When the line with "unfold AMap.set" appears below, start repeating lines exactly, and keep going through the line with "as before. -/"; add nothing outside that span.

*****

-- ==== Sys2Proof/Laws/State.lean ====
section
/-!
SUPPORT. Sys2Proof/Laws/State.lean: one lemma for each field of each update of the state and of a context; what an update's own
accessor reads after it; and the tables they are kept in.
-/

namespace Sys2Proof.Machine

/-! ### Tables -/

theorem AMap.find?_set {α : Type} (m : AMap α) (k j : Nat) (x : α) : (m.set k x).find? j = if k = j then some x else m.find? j := by
  induction m with
  | nil => simp [AMap.set, AMap.find?]
  | cons e t ih =>
    unfold AMap.set
    split
    · subst k; simp only [AMap.find?]; split <;> rfl
    · split
      · simp [AMap.find?]
      · simp only [AMap.find?, ih]
        split
        · rw [if_neg (by omega)]
        · rfl
/-- An entry reads as it was last set, and every other as before. -/
@[simp] theorem AMap.get_set {α : Type} (d : α) (m : AMap α) (k j : Nat) (x : α) :
    (m.set k x).get d j = if k = j then x else m.get d j := by
  unfold AMap.get; rw [AMap.find?_set]; split <;> rfl
/-- Of two settings of one entry the later holds. -/
@[simp] theorem AMap.set_set {α : Type} (m : AMap α) (k : Nat) (x y : α) : (m.set k x).set k y = m.set k y := by
  induction m with
  | nil => simp [AMap.set]
  | cons e t ih =>
    obtain ⟨j, v⟩ := e
    by_cases h1 : j = k
    · simp [AMap.set, h1]
    · by_cases h2 : k < j
      · simp [AMap.set, h1, h2]
      · simp [AMap.set, h1, h2, ih]
@[simp] theorem AMap.get_nil {α : Type} (d : α) (j : Nat) : AMap.get d [] j = d := rfl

*****

## Exercise output
    unfold AMap.set
    split
    · subst k; simp only [AMap.find?]; split <;> rfl
    · split
      · simp [AMap.find?]
      · simp only [AMap.find?, ih]
        split
        · rw [if_neg (by omega)]
        · rfl
/-- An entry reads as it was last set, and every other as before. -/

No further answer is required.